Старик стал задирать рубашку и показывать шрамы от операций. Они меня мало интересовали, но я для приличия посмотрел. Видно было, что он ими гордится, как боевыми ранениями. Панджо еще что-то говорил, говорил, а у меня перед глазами уже плыли пейзажи Африки: саванна, львы, жирафы… И всё это в такой туманной, утренней дымке, как обычно показывают в кино. Черные аборигены танцуют свои танцы в ярко раскрашенных одеждах. Я почти что слышал саунд какой-то африканской мелодии…
Вот так смотришь кино: всё красиво и привлекательно. Прямо, как тогда, когда представлял себе Канаду с индейцами и суровой, но завораживающей северной природой, великими озёрами и реликтовыми соснами. Хорошо, когда находится такой человек, который вовремя скажет что-то вроде: «Там же манго вормс везде, пойзен ави или комары убийцы!» И сразу как-то уже не так и хочется туда ехать. Вспоминаешь, что там еще львы и крокодилы разные, и вода не чистая, и все не так уж и прекрасно, а даже наверное совсем наоборот. Только когда ехал я в Канаду… Не Африка конечно, но никто мне про местную гнусность ничего не говорил. Даже напротив, хвалили очень. Такое впечатление, что это – как в той сказке, когда кто-то попал в идиотскую ситуацию, сидит по уши в собственном дерьме и всех приглашает присоединиться. Мол, хорошо мне очень, и вам так же будет. Правду не говорит, ведь как тут признаться? Тогда вроде сам, как дурак. А когда еще дураков наберётся, так это уже не дураки, а комьюнити.               

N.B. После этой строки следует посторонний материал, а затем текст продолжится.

-- ==== Sys2Proof/Machine/EpbTypes.lean ====
section
/-! DEFINITION. The state of one end-point block: Lens, streams, hold buffer, Accord, collision queue and page
waits (02, 03, 04, 08, 09). -/
namespace Sys2Proof.Machine

/-- A Lens window descriptor (R58); BASE is kept as the address it stands for, bits [42:0]. -/
structure LensDesc where
  valid   : Bool
  paged   : Bool
  pool    : Bool
  size    : Nat
  rd      : Bool
  wr      : Bool
  at_     : Bool
  re      : Bool
  ownOnly : Bool
  owner   : Nat
  part    : Nat
  wgen    : Nat
  base    : Nat
  deriving DecidableEq, Repr

/-- A byte range in a target space: the pool of the endpoint, or device memory by DPA. -/
structure Seg where
  pool : Bool
  addr : Nat
  len  : Nat
  deriving DecidableEq, Repr

/-- A checked request waiting behind a write to one granule, with the bytes it addresses (R137). -/
structure Collided where
  pkt  : Packet
  segs : List Seg
  deriving DecidableEq, Repr

/-- A stream-table record (R121): its held flagged packet, if any, is kept whole, with the bytes it addresses. -/
structure StreamRec where
  snode  : Nat
  stag   : Nat
  landed : Nat
  held   : Option Collided
  broken : Bool
  deriving DecidableEq, Repr

/-- One partial an Accord session holds, as node (level, index) of the canonical tree (R98). -/
structure Partial where
  level   : Nat
  index   : Nat
  payload : List Byte
  deriving DecidableEq, Repr

/-- An open Accord session, or one whose root is formed and not yet written (R97 to R100). -/
structure Session where
  window : Nat
  pos    : Nat
  step   : Nat
  len    : Nat
  attr   : Nat
  cnt    : Nat
  /-- subtrees received, as (level, index) -/
  got    : List (Nat × Nat)
  held   : List Partial
  /-- the root, once formed -/
  root   : Option (List Byte)
  /-- the descriptor its first partial was accepted under -/
  desc   : LensDesc
  deriving DecidableEq, Repr

/-- A granule with a write in progress, and when that write ends, in thirds of a nanosecond (R135). -/
structure BusyGranule where
  pool   : Bool
  granule : Nat
  until3 : Nat
  deriving DecidableEq, Repr

/-- A request waiting for a context page (R265), with the descriptor it was accepted under (R68). -/
structure PageWait where
  pkt  : Packet
  cpn  : Nat
  desc : LensDesc
  deriving DecidableEq, Repr

/-- A cached paged-window entry (R61, R62). -/
structure LensCached where
  window : Nat
  page   : Nat
  entry  : Nat
  deriving DecidableEq, Repr

/-- One end-point block EPB_e with its receive buffer. -/
structure Epb where
  /-- LENS_w -/
  lens : SMap LensDesc
  /-- the port that last configured each window: 1 + port, 0 for none; by WINDOW_UPDATE and by register write -/
  byUpdate : SMap Nat
  byWrite : SMap Nat
  /-- when each window last took a switch point, 1 + ns; 0 for never (R69) -/
  switched : SMap Nat
  /-- cached paged-window entries, at most 256, newest first -/
  cache : List LensCached
  /-- packets handed over by the switch, oldest first -/
  rx : List Packet
  /-- cells of the receive buffer not yet returned, by VC (R304) -/
  rxCells : SMap Nat
  /-- cells whose credit R137 withholds, by VC -/
  withheld : SMap Nat
  /-- the stream table, at most 8,192 records -/
  streams : List StreamRec
  /-- Accord sessions, at most 64 -/
  sessions : List Session
  /-- granules with a write in progress -/
  busy : List BusyGranule
  /-- the collision queue, at most 256 packets -/
  collide : List Collided
  /-- requests waiting for a context page, at most 256 -/
  pageWait : List PageWait
  /-- ACCORD_TIMEOUT.US -/
  accordUs : Nat
  /-- ACCORD_NOTIFY -/
  notifyEn : Bool
  notifyBase : Nat
  lateResp : Nat
  hdrDrop : Nat
  holdFull : Nat
  brokenTimeouts : Nat
  brokenChecks : Nat
  collideStall : Nat
  /-- when the collision queue last became full, 1 + ns; 0 while it is not full -/
  fullSince : Nat
  deriving DecidableEq, Repr

end Sys2Proof.Machine
end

Теперь уж и до ланча недалеко, минут десять еще. А там еще два часа – и свобода. Только вот ждешь её, ждёшь, а толку от неё никакого, от свободы этой. Разве что думаешь больше и куришь чаще. Вот до пятницы дотяну, так сбегу от этой жизни на пару часиков через бутылочку Рома: посмотрю, как оно там, на воле – и обратно в стойло. Я же не алкоголик, я от свободы устаю.